→ Given entries:
-- ==== Sys2Proof/Machine/Atomic.lean ====
section
/-! DEFINITION. Atomic requests performed at the home (03 R112, 06 R185-R187, 07 R240, R241, 08 R255, R263). -/

namespace Sys2Proof

/-- Bytes of an atomic access (R64). -/
def atomBytes (w64 : Bool) : Nat := if w64 then 8 else 4

/-- The new memory value of an operation other than CAS (R185): old value `o`, data `v`. -/
def AtomOp.apply (op : AtomOp) (w64 : Bool) (o v : Nat) : Nat :=
  let w := 8 * atomBytes w64
  match op with
  | .add => (o + v) % 2 ^ w
  | .min => if toSigned w o ≤ toSigned w v then o else v
  | .max => if toSigned w v ≤ toSigned w o then o else v
  | .minu => Nat.min o v
  | .maxu => Nat.max o v
  | .and => o &&& v
  | .or => o ||| v
  | .xor => o ^^^ v
  | .swap => v
  | .cas => v
  | .fadd => Fmt.addC .fp32 .rn false o v

/-- The aggregator's order for operations other than CAS (R112): the memory's new value, and what each lane receives. -/
def AtomOp.combine (op : AtomOp) (w64 : Bool) (old : Nat) (vs : List Nat) : Nat × List Nat :=
  match vs with
  | [] => (old, [])
  | v :: t =>
    let folds := t.foldl (fun acc x => acc ++ [op.apply w64 (acc.getLastD v) x]) [v]
    (op.apply w64 old (folds.getLastD v), old :: (folds.dropLast.map fun f => op.apply w64 old f))

/-- CAS lanes one after another (R187): each lane's compare value and new value. -/
def casLanes (old : Nat) : List (Nat × Nat) → Nat × List Nat
  | [] => (old, [])
  | (new, cmp) :: t =>
    let r := casLanes (if old = cmp then new else old) t
    (r.1, old :: r.2)

end Sys2Proof

namespace Sys2Proof.Machine

/-- The result of a request on an old value: the new value and the lanes' results (R187, R241). -/
def AtomReq.result (r : AtomReq) (old : Nat) : Nat × List Nat :=
  let w := 8 * atomBytes r.w64
  if r.join then
    (wrapTo w ((old : Int) - r.lanes.length), (List.range r.lanes.length).map fun (i : Nat) => wrapTo w ((old : Int) - (i + 1 : Nat)))
  else if r.op = .cas then casLanes old (r.lanes.map fun l => (l.2.1 % 2 ^ w, l.2.2 % 2 ^ w))
  else r.op.combine r.w64 old (r.lanes.map fun l => l.2.1 % 2 ^ w)

/-- Values put into lanes of a register. -/
def RegVal.fill (x : RegVal) (vals : List (Nat × Nat)) : RegVal :=
  match x with
  | .v x => .v (vregOf fun i => match vals.find? (fun e => e.1 == i) with
      | some e => BitVec.ofNat 64 e.2
      | none => laneOf x i)
  | .s _ => .s (BitVec.ofNat 64 ((vals.headD (0, 0)).2))
  | .p m => .p m

/-- Values put into lanes of an outstanding long write; the shadow receives the leader's (R338). -/
def LongWrite.fill (l : LongWrite) (vals : List (Nat × Nat)) : LongWrite :=
  { l with val := l.val.fill vals, shadow := l.shadow.map fun x => x.fill vals, need := l.need - 1 }

/-- An engine's return for the long write with a tag (R57). -/
def State.answer (s : State) (k tag : Nat) (f : LongWrite → LongWrite) : State :=
  s.modWave k fun w => { w with pending := w.pending.map fun l => if l.tag = tag && l.need ≠ 0 then f l else l }

/-- A launchable list with one more pip (R287): behind those that became launchable before it, but where append and decrement
took place in the same lc in order of append. -/
def insertPip (l : List Pip) (x : Pip) : List Pip :=
  let later (y : Pip) : Bool := y.ready == x.ready && y.born == x.ready && x.born == x.ready && x.place < y.place
  l.takeWhile (fun y => !later y) ++ x :: l.dropWhile fun y => !later y

/-- The join word of a context was brought to 0: its waiting continuation pips become launchable, in order of append
(R240, R287). -/
def State.joinDone (s : State) (c va : Nat) : State :=
  let pod (p : Pod) : Pod :=
    if !p.cont then p else
    { p with fifo := p.fifo.filter fun x => x.join != va
             launchable := ((p.fifo.filter fun x => x.join == va).map fun (x : Pip) =>
               { x with order := s.order, ready := s.lc }).foldl insertPip p.launchable }
  { s with order := s.order + 1
           graphs := s.graphs.map fun (g : Graph) => if g.ctx = c && g.live then { g with pods := g.pods.map pod } else g
           joined := if s.joined.contains (c, va) then s.joined else (c, va) :: s.joined }

/-- One atomic request performed at the home of its line, as one event (R186, R187, R241, R263): a JOINDEC's release
comes before it (R254), the core's own copy goes, and the sector enters the wave's atomic set (R255). -/
def State.performAtomic (s : State) (r : AtomReq) : State :=
  let w := s.wave r.wave
  let a : Asker := { core := s.coreOf w, ctx := r.ctx, cls := r.slack, umode := w.priv == .u, alloc := true }
  let sec := sectorOf r.pa
  let s :=
    if r.join then
      let (l, s) := s.releaseCore a .device
      let w := s.wave r.wave
      let further := w.joinSet.1 == r.tag
      let x := sigOf l ||| (if further then w.joinSet.2 else w.atomicSet)
      let s := s.depositAt (s.nearSlice r.pa) (lineOf r.pa) x
      s.modWave r.wave fun w => { w with atomicSet := if further then w.atomicSet else 0, joinSet := (r.tag, x) }
    else s
  let s := ((s.invalSector a sec).rdcDrop sec).post a sec true
  let s := s.heal sec r.ctx
  let n := atomBytes r.w64
  let old := Memory.num s.mem.home r.pa n
  let (new, vals) := r.result old
  let s := s.writeHome ((List.range n).zip (bytesOf n new) |>.map fun e => (r.pa + e.1, e.2))
  let s := if s.detOf w then s.markWriters w.launch (s.group w.group).grpid.toNat [r.pa] else s
  let s := s.modWave r.wave fun w => { w with atomicSet := w.atomicSet ||| sectorSig sec }
  let s := if r.ret || r.join then s.answer r.wave r.tag fun l => l.fill ((r.lanes.map Prod.fst).zip vals) else s
  if r.join && 1 ≤ toSigned 64 old then
    (if toSigned 64 old ≤ r.lanes.length then s.joinDone r.ctx r.va
     else { s with joined := s.joined.filter fun e => e != (r.ctx, r.va) })
  else s

/-- The outstanding request at a place in the list is performed. -/
def State.performNth (s : State) (n : Nat) : State :=
  match s.atomics[n]? with
  | none => s
  | some r => { s with atomics := dropAt s.atomics n }.performAtomic r

/-- Whether a wave has requests outstanding. -/
def State.atomicsOf (s : State) (k : Nat) : List AtomReq := s.atomics.filter fun r => r.wave == k

/-- Every outstanding request of a wave is performed, in order of issue. -/
def State.drainAtomics (s : State) (k : Nat) : State :=
  (s.atomicsOf k).foldl State.performAtomic { s with atomics := s.atomics.filter fun r => r.wave != k }

/-- The requests of a wave that meet the sectors of a later access are performed first (R252: same bytes in program order). -/
def State.drainSectors (s : State) (k : Nat) (secs : List Nat) : State :=
  if s.atomics.isEmpty then s else
  let mine (r : AtomReq) : Bool := r.wave == k && secs.contains (sectorOf r.pa)
  (s.atomics.filter mine).foldl State.performAtomic { s with atomics := s.atomics.filter fun r => !mine r }

end Sys2Proof.Machine
end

→ Exercise:
Having read the entries, output all of them verbatim.

→ Response area:
-- ==== Sys2Proof/Machine/Atomic.lean ====
section
/-! DEFINITION. Atomic requests performed at the home (03 R112, 06 R185-R187, 07 R240, R241, 08 R255, R263). -/

namespace Sys2Proof

/-- Bytes of an atomic access (R64). -/
def atomBytes (w64 : Bool) : Nat := if w64 then 8 else 4

/-- The new memory value of an operation other than CAS (R185): old value `o`, data `v`. -/
def AtomOp.apply (op : AtomOp) (w64 : Bool) (o v : Nat) : Nat :=
  let w := 8 * atomBytes w64
  match op with
  | .add => (o + v) % 2 ^ w
  | .min => if toSigned w o ≤ toSigned w v then o else v
  | .max => if toSigned w v ≤ toSigned w o then o else v
  | .minu => Nat.min o v
  | .maxu => Nat.max o v
  | .and => o &&& v
  | .or => o ||| v
  | .xor => o ^^^ v
  | .swap => v
  | .cas => v
  | .fadd => Fmt.addC .fp32 .rn false o v

/-- The aggregator's order for operations other than CAS (R112): the memory's new value, and what each lane receives. -/
def AtomOp.combine (op : AtomOp) (w64 : Bool) (old : Nat) (vs : List Nat) : Nat × List Nat :=
  match vs with
  | [] => (old, [])
  | v :: t =>
    let folds := t.foldl (fun acc x => acc ++ [op.apply w64 (acc.getLastD v) x]) [v]
    (op.apply w64 old (folds.getLastD v), old :: (folds.dropLast.map fun f => op.apply w64 old f))

/-- CAS lanes one after another (R187): each lane's compare value and new value. -/
def casLanes (old : Nat) : List (Nat × Nat) → Nat × List Nat
  | [] => (old, [])
  | (new, cmp) :: t =>
    let r := casLanes (if old = cmp then new else old) t
    (r.1, old :: r.2)

end Sys2Proof

namespace Sys2Proof.Machine

/-- The result of a request on an old value: the new value and the lanes' results (R187, R241). -/
def AtomReq.result (r : AtomReq) (old : Nat) : Nat × List Nat :=
  let w := 8 * atomBytes r.w64
  if r.join then
    (wrapTo w ((old : Int) - r.lanes.length), (List.range r.lanes.length).map fun (i : Nat) => wrapTo w ((old : Int) - (i + 1 : Nat)))
  else if r.op = .cas then casLanes old (r.lanes.map fun l => (l.2.1 % 2 ^ w, l.2.2 % 2 ^ w))
  else r.op.combine r.w64 old (r.lanes.map fun l => l.2.1 % 2 ^ w)

/-- Values put into lanes of a register. -/
def RegVal.fill (x : RegVal) (vals : List (Nat × Nat)) : RegVal :=
  match x with
  | .v x => .v (vregOf fun i => match vals.find? (fun e => e.1 == i) with
      | some e => BitVec.ofNat 64 e.2
      | none => laneOf x i)
  | .s _ => .s (BitVec.ofNat 64 ((vals.headD (0, 0)).2))
  | .p m => .p m

/-- Values put into lanes of an outstanding long write; the shadow receives the leader's (R338). -/
def LongWrite.fill (l : LongWrite) (vals : List (Nat × Nat)) : LongWrite :=
  { l with val := l.val.fill vals, shadow := l.shadow.map fun x => x.fill vals, need := l.need - 1 }

/-- An engine's return for the long write with a tag (R57). -/
def State.answer (s : State) (k tag : Nat) (f : LongWrite → LongWrite) : State :=
  s.modWave k fun w => { w with pending := w.pending.map fun l => if l.tag = tag && l.need ≠ 0 then f l else l }

/-- A launchable list with one more pip (R287): behind those that became launchable before it, but where append and decrement
took place in the same lc in order of append. -/
def insertPip (l : List Pip) (x : Pip) : List Pip :=
  let later (y : Pip) : Bool := y.ready == x.ready && y.born == x.ready && x.born == x.ready && x.place < y.place
  l.takeWhile (fun y => !later y) ++ x :: l.dropWhile fun y => !later y

/-- The join word of a context was brought to 0: its waiting continuation pips become launchable, in order of append
(R240, R287). -/
def State.joinDone (s : State) (c va : Nat) : State :=
  let pod (p : Pod) : Pod :=
    if !p.cont then p else
    { p with fifo := p.fifo.filter fun x => x.join != va
             launchable := ((p.fifo.filter fun x => x.join == va).map fun (x : Pip) =>
               { x with order := s.order, ready := s.lc }).foldl insertPip p.launchable }
  { s with order := s.order + 1
           graphs := s.graphs.map fun (g : Graph) => if g.ctx = c && g.live then { g with pods := g.pods.map pod } else g
           joined := if s.joined.contains (c, va) then s.joined else (c, va) :: s.joined }

/-- One atomic request performed at the home of its line, as one event (R186, R187, R241, R263): a JOINDEC's release
comes before it (R254), the core's own copy goes, and the sector enters the wave's atomic set (R255). -/
def State.performAtomic (s : State) (r : AtomReq) : State :=
  let w := s.wave r.wave
  let a : Asker := { core := s.coreOf w, ctx := r.ctx, cls := r.slack, umode := w.priv == .u, alloc := true }
  let sec := sectorOf r.pa
  let s :=
    if r.join then
      let (l, s) := s.releaseCore a .device
      let w := s.wave r.wave
      let further := w.joinSet.1 == r.tag
      let x := sigOf l ||| (if further then w.joinSet.2 else w.atomicSet)
      let s := s.depositAt (s.nearSlice r.pa) (lineOf r.pa) x
      s.modWave r.wave fun w => { w with atomicSet := if further then w.atomicSet else 0, joinSet := (r.tag, x) }
    else s
  let s := ((s.invalSector a sec).rdcDrop sec).post a sec true
  let s := s.heal sec r.ctx
  let n := atomBytes r.w64
  let old := Memory.num s.mem.home r.pa n
  let (new, vals) := r.result old
  let s := s.writeHome ((List.range n).zip (bytesOf n new) |>.map fun e => (r.pa + e.1, e.2))
  let s := if s.detOf w then s.markWriters w.launch (s.group w.group).grpid.toNat [r.pa] else s
  let s := s.modWave r.wave fun w => { w with atomicSet := w.atomicSet ||| sectorSig sec }
  let s := if r.ret || r.join then s.answer r.wave r.tag fun l => l.fill ((r.lanes.map Prod.fst).zip vals) else s
  if r.join && 1 ≤ toSigned 64 old then
    (if toSigned 64 old ≤ r.lanes.length then s.joinDone r.ctx r.va
     else { s with joined := s.joined.filter fun e => e != (r.ctx, r.va) })
  else s

/-- The outstanding request at a place in the list is performed. -/
def State.performNth (s : State) (n : Nat) : State :=
  match s.atomics[n]? with
  | none => s
  | some r => { s with atomics := dropAt s.atomics n }.performAtomic r

/-- Whether a wave has requests outstanding. -/
def State.atomicsOf (s : State) (k : Nat) : List AtomReq := s.atomics.filter fun r => r.wave == k

/-- Every outstanding request of a wave is performed, in order of issue. -/
def State.drainAtomics (s : State) (k : Nat) : State :=
  (s.atomicsOf k).foldl State.performAtomic { s with atomics := s.atomics.filter fun r => r.wave != k }

/-- The requests of a wave that meet the sectors of a later access are performed first (R252: same bytes in program order). -/
def State.drainSectors (s : State) (k : Nat) (secs : List Nat) : State :=
  if s.atomics.isEmpty then s else
  let mine (r : AtomReq) : Bool := r.wave == k && secs.contains (sectorOf r.pa)
  (s.atomics.filter mine).foldl State.performAtomic { s with atomics := s.atomics.filter fun r => !mine r }

end Sys2Proof.Machine
end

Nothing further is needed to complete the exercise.